**Exercise description:**
Repeat exactly the lines below that lie between the line with "let e := (look" and the line with "p with poison", counting both of those lines as part of the answer.

**Task data:**
========================================================================
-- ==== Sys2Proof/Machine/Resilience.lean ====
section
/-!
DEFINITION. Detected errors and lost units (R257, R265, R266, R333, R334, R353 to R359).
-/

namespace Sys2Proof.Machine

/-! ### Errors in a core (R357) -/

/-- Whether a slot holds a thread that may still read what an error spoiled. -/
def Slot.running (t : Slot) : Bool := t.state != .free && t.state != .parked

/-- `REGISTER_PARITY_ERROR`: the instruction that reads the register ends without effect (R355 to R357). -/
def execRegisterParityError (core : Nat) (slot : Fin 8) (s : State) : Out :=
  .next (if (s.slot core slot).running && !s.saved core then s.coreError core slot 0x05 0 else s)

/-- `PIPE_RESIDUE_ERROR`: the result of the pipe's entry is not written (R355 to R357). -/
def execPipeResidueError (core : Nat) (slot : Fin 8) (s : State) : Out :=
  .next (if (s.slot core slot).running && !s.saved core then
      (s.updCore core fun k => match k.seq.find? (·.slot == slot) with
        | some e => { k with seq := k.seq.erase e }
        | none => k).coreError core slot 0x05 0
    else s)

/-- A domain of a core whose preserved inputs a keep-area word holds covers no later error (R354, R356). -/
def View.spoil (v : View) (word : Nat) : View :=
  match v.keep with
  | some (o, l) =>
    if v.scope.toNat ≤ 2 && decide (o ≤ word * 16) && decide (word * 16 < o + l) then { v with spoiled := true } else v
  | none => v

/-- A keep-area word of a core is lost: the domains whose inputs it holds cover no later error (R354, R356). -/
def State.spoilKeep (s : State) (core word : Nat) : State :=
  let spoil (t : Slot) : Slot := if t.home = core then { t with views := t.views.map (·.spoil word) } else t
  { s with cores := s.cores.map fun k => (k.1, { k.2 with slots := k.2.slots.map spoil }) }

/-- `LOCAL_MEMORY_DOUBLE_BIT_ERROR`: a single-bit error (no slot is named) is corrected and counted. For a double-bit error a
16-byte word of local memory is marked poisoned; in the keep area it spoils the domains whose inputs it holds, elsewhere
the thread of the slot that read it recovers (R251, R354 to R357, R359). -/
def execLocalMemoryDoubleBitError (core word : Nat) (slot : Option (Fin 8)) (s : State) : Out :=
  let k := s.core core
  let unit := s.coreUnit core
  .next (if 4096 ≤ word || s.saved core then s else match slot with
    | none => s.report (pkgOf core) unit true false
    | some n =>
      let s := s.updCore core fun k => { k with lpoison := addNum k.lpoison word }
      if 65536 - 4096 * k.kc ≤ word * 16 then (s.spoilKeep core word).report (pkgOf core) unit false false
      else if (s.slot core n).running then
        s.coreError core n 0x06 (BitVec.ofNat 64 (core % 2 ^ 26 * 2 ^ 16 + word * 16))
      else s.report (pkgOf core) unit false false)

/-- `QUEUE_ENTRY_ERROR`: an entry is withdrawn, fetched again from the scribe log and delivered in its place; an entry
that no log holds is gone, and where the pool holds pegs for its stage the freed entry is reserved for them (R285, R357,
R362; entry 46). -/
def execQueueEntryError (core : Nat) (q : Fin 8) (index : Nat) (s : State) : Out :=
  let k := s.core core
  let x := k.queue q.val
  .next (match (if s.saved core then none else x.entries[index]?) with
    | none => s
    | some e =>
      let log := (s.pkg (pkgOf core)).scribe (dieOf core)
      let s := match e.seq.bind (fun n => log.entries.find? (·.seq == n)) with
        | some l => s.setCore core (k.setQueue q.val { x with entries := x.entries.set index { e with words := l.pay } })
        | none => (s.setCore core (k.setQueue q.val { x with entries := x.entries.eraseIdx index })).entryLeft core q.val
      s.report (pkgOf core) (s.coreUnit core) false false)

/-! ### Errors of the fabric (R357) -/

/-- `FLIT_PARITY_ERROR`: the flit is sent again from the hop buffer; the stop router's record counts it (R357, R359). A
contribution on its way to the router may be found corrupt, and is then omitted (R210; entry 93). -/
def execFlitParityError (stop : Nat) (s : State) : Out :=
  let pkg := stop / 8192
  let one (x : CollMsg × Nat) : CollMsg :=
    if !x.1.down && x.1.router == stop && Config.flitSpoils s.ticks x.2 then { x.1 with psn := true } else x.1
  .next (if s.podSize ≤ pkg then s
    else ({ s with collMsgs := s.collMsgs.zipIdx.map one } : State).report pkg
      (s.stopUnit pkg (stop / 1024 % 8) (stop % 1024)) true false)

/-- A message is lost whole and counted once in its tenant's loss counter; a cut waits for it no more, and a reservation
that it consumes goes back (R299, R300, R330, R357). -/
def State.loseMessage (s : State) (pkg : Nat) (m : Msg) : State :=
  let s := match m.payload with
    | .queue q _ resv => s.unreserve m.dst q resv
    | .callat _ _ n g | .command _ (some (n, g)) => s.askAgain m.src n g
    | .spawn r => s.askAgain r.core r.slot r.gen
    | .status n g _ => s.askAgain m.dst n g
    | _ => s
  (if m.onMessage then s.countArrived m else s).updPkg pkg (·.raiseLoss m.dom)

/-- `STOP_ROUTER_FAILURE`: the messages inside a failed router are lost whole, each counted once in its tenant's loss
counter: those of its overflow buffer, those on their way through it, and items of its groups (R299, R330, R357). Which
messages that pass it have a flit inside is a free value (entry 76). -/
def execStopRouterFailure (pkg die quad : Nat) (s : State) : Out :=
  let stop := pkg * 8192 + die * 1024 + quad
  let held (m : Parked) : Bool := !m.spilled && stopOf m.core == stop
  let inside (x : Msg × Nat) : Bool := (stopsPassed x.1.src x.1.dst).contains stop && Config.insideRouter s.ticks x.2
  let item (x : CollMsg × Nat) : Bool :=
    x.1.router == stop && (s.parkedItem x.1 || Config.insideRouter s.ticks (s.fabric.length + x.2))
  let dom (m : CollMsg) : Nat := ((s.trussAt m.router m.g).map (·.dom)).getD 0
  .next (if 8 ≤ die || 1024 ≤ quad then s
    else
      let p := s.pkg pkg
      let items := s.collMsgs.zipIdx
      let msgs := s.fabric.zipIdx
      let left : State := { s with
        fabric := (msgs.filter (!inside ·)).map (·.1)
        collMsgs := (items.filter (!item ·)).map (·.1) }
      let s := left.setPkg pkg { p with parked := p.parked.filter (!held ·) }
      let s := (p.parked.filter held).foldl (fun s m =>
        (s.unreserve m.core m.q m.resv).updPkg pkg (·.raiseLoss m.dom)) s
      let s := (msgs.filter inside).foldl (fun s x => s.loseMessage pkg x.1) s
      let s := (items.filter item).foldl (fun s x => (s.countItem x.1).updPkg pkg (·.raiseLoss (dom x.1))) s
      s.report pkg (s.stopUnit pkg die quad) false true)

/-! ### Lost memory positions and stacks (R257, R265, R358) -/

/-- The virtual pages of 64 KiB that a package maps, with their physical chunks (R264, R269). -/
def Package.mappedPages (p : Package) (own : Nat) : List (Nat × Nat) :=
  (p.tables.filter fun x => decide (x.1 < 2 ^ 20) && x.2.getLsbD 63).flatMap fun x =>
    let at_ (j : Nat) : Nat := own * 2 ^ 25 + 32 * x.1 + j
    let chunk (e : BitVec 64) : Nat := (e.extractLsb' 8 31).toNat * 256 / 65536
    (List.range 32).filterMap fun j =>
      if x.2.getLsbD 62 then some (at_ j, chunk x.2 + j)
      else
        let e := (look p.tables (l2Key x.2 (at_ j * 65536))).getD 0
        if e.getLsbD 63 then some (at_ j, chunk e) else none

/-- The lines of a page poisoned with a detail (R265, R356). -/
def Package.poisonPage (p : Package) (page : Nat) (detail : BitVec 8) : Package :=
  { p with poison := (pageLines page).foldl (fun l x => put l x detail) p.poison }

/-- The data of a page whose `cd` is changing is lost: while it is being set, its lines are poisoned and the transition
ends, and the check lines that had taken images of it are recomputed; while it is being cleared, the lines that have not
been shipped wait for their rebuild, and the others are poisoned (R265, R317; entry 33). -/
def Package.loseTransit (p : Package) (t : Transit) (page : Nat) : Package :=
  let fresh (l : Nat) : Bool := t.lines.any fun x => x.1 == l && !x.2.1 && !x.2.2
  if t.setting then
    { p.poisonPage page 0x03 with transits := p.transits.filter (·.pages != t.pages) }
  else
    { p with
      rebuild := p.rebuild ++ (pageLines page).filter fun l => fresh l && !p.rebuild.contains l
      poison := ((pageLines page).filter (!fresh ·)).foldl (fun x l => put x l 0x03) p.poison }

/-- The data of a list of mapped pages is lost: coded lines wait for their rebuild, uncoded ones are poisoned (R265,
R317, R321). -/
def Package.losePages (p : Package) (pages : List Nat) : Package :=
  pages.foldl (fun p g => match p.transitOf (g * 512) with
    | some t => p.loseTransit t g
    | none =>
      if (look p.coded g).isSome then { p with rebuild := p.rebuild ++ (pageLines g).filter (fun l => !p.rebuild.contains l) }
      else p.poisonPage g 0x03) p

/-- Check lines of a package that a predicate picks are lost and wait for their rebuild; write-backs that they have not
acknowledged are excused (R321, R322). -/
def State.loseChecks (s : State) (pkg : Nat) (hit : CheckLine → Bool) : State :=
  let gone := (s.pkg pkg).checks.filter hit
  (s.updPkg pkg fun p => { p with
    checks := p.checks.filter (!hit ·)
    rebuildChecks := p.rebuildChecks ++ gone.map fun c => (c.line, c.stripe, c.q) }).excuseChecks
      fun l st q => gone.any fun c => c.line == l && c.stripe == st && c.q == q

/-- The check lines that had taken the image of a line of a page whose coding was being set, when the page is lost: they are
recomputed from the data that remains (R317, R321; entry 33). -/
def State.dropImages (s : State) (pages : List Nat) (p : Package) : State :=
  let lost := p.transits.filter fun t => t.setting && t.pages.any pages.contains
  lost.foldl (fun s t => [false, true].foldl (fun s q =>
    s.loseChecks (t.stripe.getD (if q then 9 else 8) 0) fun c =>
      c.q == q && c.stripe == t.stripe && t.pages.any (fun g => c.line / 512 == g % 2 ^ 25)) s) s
========================================================================
**Answer to this problem:**
        let e := (look p.tables (l2Key x.2 (at_ j * 65536))).getD 0
        if e.getLsbD 63 then some (at_ j, chunk e) else none

/-- The lines of a page poisoned with a detail (R265, R356). -/
def Package.poisonPage (p : Package) (page : Nat) (detail : BitVec 8) : Package :=
  { p with poison := (pageLines page).foldl (fun l x => put l x detail) p.poison }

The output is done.